Pingouin
Pingouin is an open-source statistical package written in Python 3 and based mostly on Pandas and NumPy. It provides a comprehensive yet user-friendly set of functions for various statistical tests, including ANOVAs, correlations, regressions, Bayes Factors, effect sizes, and reliability analysis. The current stable version is 0.6.1, and the library maintains a frequent release cadence with ongoing development.
Warnings
- breaking The `plot_shift` function was removed in Pingouin 0.6.0. Any code relying on this function will break.
- breaking The minimum required SciPy version for `compute_bootci` was bumped to 1.10.0 in Pingouin 0.6.0. Ensure your SciPy installation meets this requirement to avoid `ImportError` or unexpected behavior.
- deprecated The `pingouin.gzscore()` function is deprecated and will be removed in a future release. It is recommended to use `scipy.stats.gzscore()` instead for robust z-score calculation.
- gotcha Pingouin functions, especially those involving paired measurements (e.g., paired T-test, correlation, repeated measures ANOVA), automatically perform listwise deletion of missing values. This means entire rows with any missing data are removed, which can be drastic for datasets with many missing values.
- gotcha The `pingouin.rm_anova` function had an issue in earlier versions (pre-0.6.0, specifically around March 2022 releases) where eta-squared (n2) effect size was incorrectly calculated and was identical to partial eta-squared. Users should double-check any effect sizes previously obtained with `rm_anova` from affected versions.
- gotcha The `mediation_analysis` function currently only supports continuous outcome variables and does not work with binary or ordinal outcomes.
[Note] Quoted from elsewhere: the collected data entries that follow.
/-! ### Events -/

theorem rezoneStep_parts (s : State) : s.rezoneStep.outputParts = s.outputParts := by
  unfold State.rezoneStep State.rezoneRecord
  simp only []
  (repeat' split) <;> simp [State.outputParts]
theorem rezoneEnd_parts (s : State) : s.rezoneEnd.outputParts = s.outputParts := by
  unfold State.rezoneEnd; (repeat' split) <;> simp [State.outputParts]
theorem discardFrame_parts (p : Port) (bs : List LineByte) (s : State) : (s.discardFrame p bs).outputParts = s.outputParts := by
  simp only [State.discardFrame]; split <;> simp
theorem beginRestart_parts (s : State) : s.beginRestart.outputParts = s.outputParts := by
  simp only [State.beginRestart]; split <;> simp [State.outputParts]
theorem frameEnd_parts (p : Port) (s : State) : (s.frameEnd p).outputParts = s.outputParts := by
  simp only [State.frameEnd, onLink_parts]; split <;> simp [beginRestart_parts]
theorem snapshotPoint_parts (s : State) : s.snapshotPoint.outputParts = s.outputParts := by
  unfold State.snapshotPoint; split <;> simp [State.outputParts]
theorem formatEnd_parts (s : State) : s.formatEnd.outputParts = s.outputParts := by
  unfold State.formatEnd; split
  · rw [postNotice_parts, persist_parts]; rfl
  · rfl
theorem endFormatWrite_parts (s : State) : s.endFormatWrite.outputParts = s.outputParts := by
  unfold State.endFormatWrite
  (repeat' split) <;> rfl

theorem sweepFallsDue_parts (s : State) : s.sweepFallsDue.outputParts = s.outputParts := by
  simp only [State.sweepFallsDue]; (repeat' split) <;> rfl
theorem beginRead_parts (s : State) : s.beginRead.outputParts = s.outputParts := by
  unfold State.beginRead; split <;> rfl
theorem limitRead_parts (s : State) : s.limitRead.outputParts = s.outputParts := by
  unfold State.limitRead; split <;> rfl
theorem endBusWait_parts (s : State) : s.endBusWait.outputParts = s.outputParts := by
  unfold State.endBusWait; (repeat' split) <;> rfl

theorem openDoor_parts (d : Side) (s : State) : (s.openDoor d).outputParts = s.outputParts := by
  simp only [State.openDoor, State.normalOpening]
  split
  · rfl
  · split
    · cases d <;> split <;> rfl
    · simp
theorem closingLatch_parts (d : Side) (s : State) : (s.closingLatch d).2.outputParts = s.outputParts := by
  simp only [State.closingLatch]
  (repeat' split) <;> simp
theorem closeDoor_parts (d : Side) (s : State) : (s.closeDoor d).outputParts = s.outputParts := by
  simp only [State.closeDoor]
  (repeat' split) <;> simp [closingLatch_parts]
theorem heldDoor_parts (d : Side) (s : State) : (s.heldDoor d).outputParts = s.outputParts := by
  simp only [State.heldDoor]; (repeat' split) <;> simp
theorem lapseLatch_parts (s : State) : s.lapseLatch.outputParts = s.outputParts := by
  simp only [State.lapseLatch]; (repeat' split) <;> simp
theorem pickLapse_parts (n : Fin 32) (s : State) : (s.pickLapse n).outputParts = s.outputParts := by
  unfold State.pickLapse; split <;> simp
theorem dropExchange_parts (x : Exchange) (s : State) : (s.dropExchange x).outputParts = s.outputParts := by
  simp only [State.dropExchange]
  (repeat' split) <;> simp [State.outputParts]
theorem timeOutExchange_parts (s : State) : s.timeOutExchange.outputParts = s.outputParts := by
  unfold State.timeOutExchange; (repeat' split) <;> simp [dropExchange_parts]

/-! ### Sample events behind the channel's record -/
theorem controlSample_parts (a : Area) (s : State) : (s.controlSample a).outputParts = s.outputParts := by
  unfold State.controlSample; split <;> simp
theorem alarmSample_parts (a : Area) (s : State) : (s.alarmSample a).outputParts = s.outputParts := by
  unfold State.alarmSample; (repeat' split) <;> simp
theorem accumulateSample_parts (a : Area) (s : State) : (s.accumulateSample a).outputParts = s.outputParts := by
  simp only [State.accumulateSample, persist_parts]; rfl
theorem areaSample_parts (a : Area) (s : State) : (s.areaSample a).outputParts = s.outputParts := by
  simp only [State.areaSample, accumulateSample_parts, alarmSample_parts, controlSample_parts]
theorem flipSlot_parts (x : List Nat × State) (n : Fin 32) : (State.flipSlot x n).2.outputParts = x.2.outputParts := by
  unfold State.flipSlot; (repeat' split) <;> simp
theorem stageSample_parts (s : State) : s.stageSample.outputParts = s.outputParts := by
  have flips := fun s => foldl_keeps State.flipSlot (fun x => x.2.outputParts) flipSlot_parts slotNumbers ([], s)
  simp only [State.stageSample]
  split <;> simp [flips]
theorem hatchSample_parts (f : HatchEntry → HatchEntry) (s : State) : (s.hatchSample f).outputParts = s.outputParts := by
  simp only [State.hatchSample]; split
  · rw [arbitrate_parts]; rfl
  · rfl
theorem handSample_parts (c : Channel) (s : State) : (s.handSample c).outputParts = s.outputParts := by
  unfold State.handSample
  split <;> simp [areaSample_parts, stageSample_parts, hatchSample_parts]
theorem nextRead_parts (c : Channel) (s : State) : (s.nextRead c).outputParts = s.outputParts := by
  unfold State.nextRead; split <;> simp

end Sys2Proof.Machine
end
Additionally, the p-value for the indirect effect should be interpreted with caution as it's computed using a bootstrap distribution and not strictly conditioned on a true null hypothesis.
Install
-
pip install pingouin -
conda install -c conda-forge pingouin
Imports
- pingouin
import pingouin as pg
- ttest
from pingouin import ttest
Quickstart
import pingouin as pg
import numpy as np
import pandas as pd
# Simulate two independent groups of data
np.random.seed(123)
data_group1 = np.random.normal(loc=10, scale=2, size=30)
data_group2 = np.random.normal(loc=12, scale=2.5, size=30)
# Perform an independent samples t-test
result = pg.ttest(data_group1, data_group2, correction='auto')
print(result)
# Example with a DataFrame for ANOVA
df_anova = pd.DataFrame({
'dv': [10, 12, 11, 13, 15, 14, 16, 18, 17, 19, 20, 22],
'group': ['A']*4 + ['B']*4 + ['C']*4
})
aov_result = pg.anova(data=df_anova, dv='dv', between='group')
print("\nANOVA Result:")
print(aov_result)